Stored items:
+--

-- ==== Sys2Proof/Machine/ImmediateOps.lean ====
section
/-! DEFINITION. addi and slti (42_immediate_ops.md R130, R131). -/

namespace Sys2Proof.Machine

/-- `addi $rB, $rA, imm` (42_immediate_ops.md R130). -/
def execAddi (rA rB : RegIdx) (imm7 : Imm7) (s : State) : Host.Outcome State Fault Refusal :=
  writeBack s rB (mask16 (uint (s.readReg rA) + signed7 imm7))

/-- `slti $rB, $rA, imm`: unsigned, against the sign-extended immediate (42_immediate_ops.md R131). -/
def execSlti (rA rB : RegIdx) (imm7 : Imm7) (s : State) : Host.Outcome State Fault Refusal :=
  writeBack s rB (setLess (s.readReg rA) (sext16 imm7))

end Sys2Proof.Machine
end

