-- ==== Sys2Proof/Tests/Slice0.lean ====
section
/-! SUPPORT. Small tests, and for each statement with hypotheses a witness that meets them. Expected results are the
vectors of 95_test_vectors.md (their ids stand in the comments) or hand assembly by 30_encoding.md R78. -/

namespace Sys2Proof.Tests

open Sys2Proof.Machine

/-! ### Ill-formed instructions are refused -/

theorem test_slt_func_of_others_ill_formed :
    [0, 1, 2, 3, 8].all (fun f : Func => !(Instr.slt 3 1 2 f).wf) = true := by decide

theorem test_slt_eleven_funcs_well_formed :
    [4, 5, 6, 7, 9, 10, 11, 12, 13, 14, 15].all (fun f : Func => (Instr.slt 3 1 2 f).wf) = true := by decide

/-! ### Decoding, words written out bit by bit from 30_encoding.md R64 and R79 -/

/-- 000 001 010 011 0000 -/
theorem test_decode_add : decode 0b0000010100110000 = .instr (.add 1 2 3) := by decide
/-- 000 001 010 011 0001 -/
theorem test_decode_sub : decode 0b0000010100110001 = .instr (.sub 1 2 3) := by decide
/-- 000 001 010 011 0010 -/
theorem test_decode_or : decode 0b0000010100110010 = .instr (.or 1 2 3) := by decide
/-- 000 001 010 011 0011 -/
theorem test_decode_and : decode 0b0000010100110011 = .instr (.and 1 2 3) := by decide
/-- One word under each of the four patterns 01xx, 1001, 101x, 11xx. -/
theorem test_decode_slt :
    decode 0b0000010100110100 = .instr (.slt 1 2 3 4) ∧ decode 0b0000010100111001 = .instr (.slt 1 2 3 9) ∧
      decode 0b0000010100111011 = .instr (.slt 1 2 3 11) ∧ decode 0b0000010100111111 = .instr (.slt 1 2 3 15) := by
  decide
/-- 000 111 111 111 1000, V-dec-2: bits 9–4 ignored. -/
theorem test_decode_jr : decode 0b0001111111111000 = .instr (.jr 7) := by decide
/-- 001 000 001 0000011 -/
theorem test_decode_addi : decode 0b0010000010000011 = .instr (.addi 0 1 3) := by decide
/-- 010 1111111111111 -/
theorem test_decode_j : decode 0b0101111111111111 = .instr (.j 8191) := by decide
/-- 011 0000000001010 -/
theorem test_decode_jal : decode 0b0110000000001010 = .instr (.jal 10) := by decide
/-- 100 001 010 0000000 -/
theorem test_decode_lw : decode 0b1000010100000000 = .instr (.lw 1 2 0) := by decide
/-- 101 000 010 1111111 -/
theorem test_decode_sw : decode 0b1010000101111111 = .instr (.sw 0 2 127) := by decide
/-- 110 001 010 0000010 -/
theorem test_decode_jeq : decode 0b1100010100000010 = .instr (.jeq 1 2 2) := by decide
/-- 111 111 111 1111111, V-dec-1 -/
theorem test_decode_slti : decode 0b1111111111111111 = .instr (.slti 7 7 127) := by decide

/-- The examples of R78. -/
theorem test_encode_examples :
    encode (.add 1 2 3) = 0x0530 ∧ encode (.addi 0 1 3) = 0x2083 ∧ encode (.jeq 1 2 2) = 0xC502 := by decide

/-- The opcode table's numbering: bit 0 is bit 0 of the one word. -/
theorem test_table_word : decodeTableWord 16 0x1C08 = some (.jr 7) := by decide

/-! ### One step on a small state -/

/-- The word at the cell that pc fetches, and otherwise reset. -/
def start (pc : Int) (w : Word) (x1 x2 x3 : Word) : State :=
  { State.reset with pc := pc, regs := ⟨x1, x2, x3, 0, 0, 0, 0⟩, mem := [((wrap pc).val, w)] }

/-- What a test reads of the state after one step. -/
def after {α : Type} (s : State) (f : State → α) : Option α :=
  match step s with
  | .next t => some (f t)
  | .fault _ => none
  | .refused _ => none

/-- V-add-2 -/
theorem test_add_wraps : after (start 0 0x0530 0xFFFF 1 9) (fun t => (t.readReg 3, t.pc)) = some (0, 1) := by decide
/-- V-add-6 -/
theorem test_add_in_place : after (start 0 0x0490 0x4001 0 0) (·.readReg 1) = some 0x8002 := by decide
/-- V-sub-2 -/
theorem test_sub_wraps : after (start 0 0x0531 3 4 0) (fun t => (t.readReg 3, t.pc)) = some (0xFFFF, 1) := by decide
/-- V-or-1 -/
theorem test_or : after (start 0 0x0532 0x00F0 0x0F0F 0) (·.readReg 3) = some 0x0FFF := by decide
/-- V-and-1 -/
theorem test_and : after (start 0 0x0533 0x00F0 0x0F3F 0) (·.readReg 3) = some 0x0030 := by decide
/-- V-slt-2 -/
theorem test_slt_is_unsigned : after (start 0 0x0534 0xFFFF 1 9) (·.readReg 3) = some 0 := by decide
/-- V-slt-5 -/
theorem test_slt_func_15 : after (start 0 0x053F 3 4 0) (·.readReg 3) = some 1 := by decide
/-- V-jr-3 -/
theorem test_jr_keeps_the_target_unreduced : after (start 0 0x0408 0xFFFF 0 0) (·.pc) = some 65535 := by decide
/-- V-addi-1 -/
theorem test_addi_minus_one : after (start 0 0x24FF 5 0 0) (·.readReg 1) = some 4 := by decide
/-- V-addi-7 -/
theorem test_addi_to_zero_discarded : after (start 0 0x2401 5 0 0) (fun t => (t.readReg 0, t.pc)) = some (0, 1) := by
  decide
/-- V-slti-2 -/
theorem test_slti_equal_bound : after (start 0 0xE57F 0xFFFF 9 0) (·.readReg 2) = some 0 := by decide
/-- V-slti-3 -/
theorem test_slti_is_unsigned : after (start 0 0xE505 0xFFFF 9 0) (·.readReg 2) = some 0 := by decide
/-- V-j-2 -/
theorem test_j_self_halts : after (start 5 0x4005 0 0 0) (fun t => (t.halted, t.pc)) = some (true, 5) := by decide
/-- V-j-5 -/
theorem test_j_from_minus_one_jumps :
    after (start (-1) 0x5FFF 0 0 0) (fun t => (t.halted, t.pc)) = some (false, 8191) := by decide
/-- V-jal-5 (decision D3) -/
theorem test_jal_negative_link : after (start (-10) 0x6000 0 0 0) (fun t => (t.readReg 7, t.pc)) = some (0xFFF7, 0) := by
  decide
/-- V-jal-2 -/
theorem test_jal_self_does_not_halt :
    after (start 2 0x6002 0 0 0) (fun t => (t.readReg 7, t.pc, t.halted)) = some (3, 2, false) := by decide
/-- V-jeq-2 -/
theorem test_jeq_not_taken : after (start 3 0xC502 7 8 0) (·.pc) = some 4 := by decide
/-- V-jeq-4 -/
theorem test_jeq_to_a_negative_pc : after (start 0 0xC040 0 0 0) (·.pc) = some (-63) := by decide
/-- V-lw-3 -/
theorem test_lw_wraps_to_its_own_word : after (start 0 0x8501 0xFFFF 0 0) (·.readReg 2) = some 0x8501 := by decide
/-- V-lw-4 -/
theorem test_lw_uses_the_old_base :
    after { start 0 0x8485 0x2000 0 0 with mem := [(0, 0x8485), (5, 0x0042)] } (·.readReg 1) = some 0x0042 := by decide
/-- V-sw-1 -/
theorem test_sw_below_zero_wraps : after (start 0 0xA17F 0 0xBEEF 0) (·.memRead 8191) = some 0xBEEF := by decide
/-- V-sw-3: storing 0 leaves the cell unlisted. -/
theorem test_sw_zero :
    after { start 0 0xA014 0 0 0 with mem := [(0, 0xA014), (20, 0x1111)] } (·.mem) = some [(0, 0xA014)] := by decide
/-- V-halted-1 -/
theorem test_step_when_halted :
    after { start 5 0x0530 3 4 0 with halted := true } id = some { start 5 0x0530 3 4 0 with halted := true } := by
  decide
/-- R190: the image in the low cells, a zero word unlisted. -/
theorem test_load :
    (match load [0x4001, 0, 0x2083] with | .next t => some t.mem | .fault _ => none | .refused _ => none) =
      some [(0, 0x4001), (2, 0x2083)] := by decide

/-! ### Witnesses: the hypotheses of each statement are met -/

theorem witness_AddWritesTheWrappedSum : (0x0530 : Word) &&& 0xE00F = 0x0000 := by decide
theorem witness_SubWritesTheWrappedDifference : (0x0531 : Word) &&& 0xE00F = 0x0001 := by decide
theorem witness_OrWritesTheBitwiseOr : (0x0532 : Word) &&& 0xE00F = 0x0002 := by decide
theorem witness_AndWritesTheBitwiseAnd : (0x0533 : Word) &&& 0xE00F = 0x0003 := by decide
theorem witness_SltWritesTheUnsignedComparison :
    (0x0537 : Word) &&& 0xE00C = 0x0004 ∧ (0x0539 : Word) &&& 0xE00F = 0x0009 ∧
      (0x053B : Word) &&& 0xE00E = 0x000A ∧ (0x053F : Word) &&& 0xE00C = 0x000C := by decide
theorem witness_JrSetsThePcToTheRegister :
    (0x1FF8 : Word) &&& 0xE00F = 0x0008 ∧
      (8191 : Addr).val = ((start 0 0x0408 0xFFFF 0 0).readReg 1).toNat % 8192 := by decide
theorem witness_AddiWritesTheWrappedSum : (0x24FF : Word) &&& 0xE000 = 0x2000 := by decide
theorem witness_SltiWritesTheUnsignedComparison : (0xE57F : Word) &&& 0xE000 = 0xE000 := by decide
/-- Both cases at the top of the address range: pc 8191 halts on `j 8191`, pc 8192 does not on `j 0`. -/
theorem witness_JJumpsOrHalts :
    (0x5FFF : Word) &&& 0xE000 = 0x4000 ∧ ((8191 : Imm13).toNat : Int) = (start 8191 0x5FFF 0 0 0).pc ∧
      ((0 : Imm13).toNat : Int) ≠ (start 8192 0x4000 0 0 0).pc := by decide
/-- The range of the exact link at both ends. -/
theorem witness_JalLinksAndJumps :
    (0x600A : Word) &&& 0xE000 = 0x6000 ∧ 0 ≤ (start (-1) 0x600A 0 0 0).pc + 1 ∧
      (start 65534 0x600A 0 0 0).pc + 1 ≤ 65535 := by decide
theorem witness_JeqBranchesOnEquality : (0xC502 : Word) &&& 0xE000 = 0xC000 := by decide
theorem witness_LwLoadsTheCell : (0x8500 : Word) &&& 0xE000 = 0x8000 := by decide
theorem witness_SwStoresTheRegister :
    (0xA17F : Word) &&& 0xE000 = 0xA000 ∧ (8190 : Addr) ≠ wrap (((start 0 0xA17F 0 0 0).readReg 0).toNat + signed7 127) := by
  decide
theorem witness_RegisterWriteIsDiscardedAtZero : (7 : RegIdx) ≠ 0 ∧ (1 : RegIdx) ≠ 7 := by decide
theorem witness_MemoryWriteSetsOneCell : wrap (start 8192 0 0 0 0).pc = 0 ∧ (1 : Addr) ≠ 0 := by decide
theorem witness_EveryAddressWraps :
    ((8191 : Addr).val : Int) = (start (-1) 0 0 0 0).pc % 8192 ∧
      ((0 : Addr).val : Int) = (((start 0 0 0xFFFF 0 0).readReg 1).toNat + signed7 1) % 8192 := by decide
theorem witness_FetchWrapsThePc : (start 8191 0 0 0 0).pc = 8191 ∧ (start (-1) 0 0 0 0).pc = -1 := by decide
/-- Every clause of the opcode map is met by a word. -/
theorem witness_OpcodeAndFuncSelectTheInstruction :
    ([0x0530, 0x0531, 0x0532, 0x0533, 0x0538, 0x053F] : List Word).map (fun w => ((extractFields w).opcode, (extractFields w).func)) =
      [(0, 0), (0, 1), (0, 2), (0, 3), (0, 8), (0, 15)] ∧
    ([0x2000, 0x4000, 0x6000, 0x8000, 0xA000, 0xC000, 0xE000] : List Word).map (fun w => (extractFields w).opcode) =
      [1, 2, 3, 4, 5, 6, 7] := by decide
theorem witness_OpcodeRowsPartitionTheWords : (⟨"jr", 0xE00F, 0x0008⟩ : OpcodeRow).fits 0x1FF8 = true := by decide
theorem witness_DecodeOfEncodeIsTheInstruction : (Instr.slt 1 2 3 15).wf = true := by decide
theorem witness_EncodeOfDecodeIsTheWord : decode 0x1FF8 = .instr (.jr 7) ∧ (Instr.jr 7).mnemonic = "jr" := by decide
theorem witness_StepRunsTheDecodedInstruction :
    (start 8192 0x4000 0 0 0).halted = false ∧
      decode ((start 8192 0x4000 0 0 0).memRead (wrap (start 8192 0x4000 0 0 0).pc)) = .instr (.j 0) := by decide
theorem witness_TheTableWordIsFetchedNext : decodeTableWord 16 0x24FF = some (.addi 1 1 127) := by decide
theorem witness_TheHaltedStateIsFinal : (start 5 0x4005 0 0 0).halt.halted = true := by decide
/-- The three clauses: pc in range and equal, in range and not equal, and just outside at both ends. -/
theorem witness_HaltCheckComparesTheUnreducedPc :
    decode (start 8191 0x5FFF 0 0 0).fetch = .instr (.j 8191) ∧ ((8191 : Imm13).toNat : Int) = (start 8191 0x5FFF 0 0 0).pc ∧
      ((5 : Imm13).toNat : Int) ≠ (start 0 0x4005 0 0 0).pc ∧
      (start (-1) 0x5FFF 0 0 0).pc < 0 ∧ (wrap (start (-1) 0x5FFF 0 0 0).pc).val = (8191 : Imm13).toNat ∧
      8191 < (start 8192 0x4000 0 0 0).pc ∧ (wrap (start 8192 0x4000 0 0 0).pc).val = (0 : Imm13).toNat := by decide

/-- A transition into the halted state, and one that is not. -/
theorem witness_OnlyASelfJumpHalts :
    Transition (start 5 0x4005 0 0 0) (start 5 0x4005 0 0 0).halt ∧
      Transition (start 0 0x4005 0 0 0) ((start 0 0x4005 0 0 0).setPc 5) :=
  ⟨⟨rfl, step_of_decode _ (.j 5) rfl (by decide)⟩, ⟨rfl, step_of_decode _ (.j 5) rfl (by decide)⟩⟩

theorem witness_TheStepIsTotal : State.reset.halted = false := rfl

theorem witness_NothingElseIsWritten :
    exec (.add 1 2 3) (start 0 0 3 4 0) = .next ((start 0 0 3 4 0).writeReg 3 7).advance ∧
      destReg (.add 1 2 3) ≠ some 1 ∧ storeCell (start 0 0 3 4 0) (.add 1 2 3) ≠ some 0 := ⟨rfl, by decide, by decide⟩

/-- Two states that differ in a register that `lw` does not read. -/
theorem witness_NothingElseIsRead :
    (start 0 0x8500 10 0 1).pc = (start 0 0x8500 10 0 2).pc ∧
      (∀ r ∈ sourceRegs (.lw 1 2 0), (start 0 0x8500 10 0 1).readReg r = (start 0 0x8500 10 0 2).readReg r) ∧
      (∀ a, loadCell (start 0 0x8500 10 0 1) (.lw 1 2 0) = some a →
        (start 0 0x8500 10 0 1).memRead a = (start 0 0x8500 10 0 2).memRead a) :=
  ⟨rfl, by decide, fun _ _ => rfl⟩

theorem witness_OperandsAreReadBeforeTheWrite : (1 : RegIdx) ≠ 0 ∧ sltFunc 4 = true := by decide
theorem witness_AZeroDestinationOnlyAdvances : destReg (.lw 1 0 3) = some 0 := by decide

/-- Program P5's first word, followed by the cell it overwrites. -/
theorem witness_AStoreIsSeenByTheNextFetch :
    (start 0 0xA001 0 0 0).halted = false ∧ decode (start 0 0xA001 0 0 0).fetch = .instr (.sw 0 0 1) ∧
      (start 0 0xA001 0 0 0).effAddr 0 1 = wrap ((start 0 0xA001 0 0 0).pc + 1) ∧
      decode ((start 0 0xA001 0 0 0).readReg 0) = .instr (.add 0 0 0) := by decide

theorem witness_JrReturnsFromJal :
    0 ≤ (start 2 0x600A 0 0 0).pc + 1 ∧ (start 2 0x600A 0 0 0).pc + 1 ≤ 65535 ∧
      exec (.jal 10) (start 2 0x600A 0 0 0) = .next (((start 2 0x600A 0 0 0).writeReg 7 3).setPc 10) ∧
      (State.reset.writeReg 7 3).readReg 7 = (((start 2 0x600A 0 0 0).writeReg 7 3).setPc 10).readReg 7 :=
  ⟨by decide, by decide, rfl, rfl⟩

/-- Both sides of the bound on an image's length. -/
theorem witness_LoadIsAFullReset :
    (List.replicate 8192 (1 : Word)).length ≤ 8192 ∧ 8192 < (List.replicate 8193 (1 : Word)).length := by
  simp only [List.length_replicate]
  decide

+--

What to do:
Each line from the one with "decide, rfl, rfl⟩" through the end of the records above should be written out exactly. No other line should appear.

Task solution:
  ⟨by decide, by decide, rfl, rfl⟩

/-- Both sides of the bound on an image's length. -/
theorem witness_LoadIsAFullReset :
    (List.replicate 8192 (1 : Word)).length ≤ 8192 ∧ 8192 < (List.replicate 8193 (1 : Word)).length := by
  simp only [List.length_replicate]
  decide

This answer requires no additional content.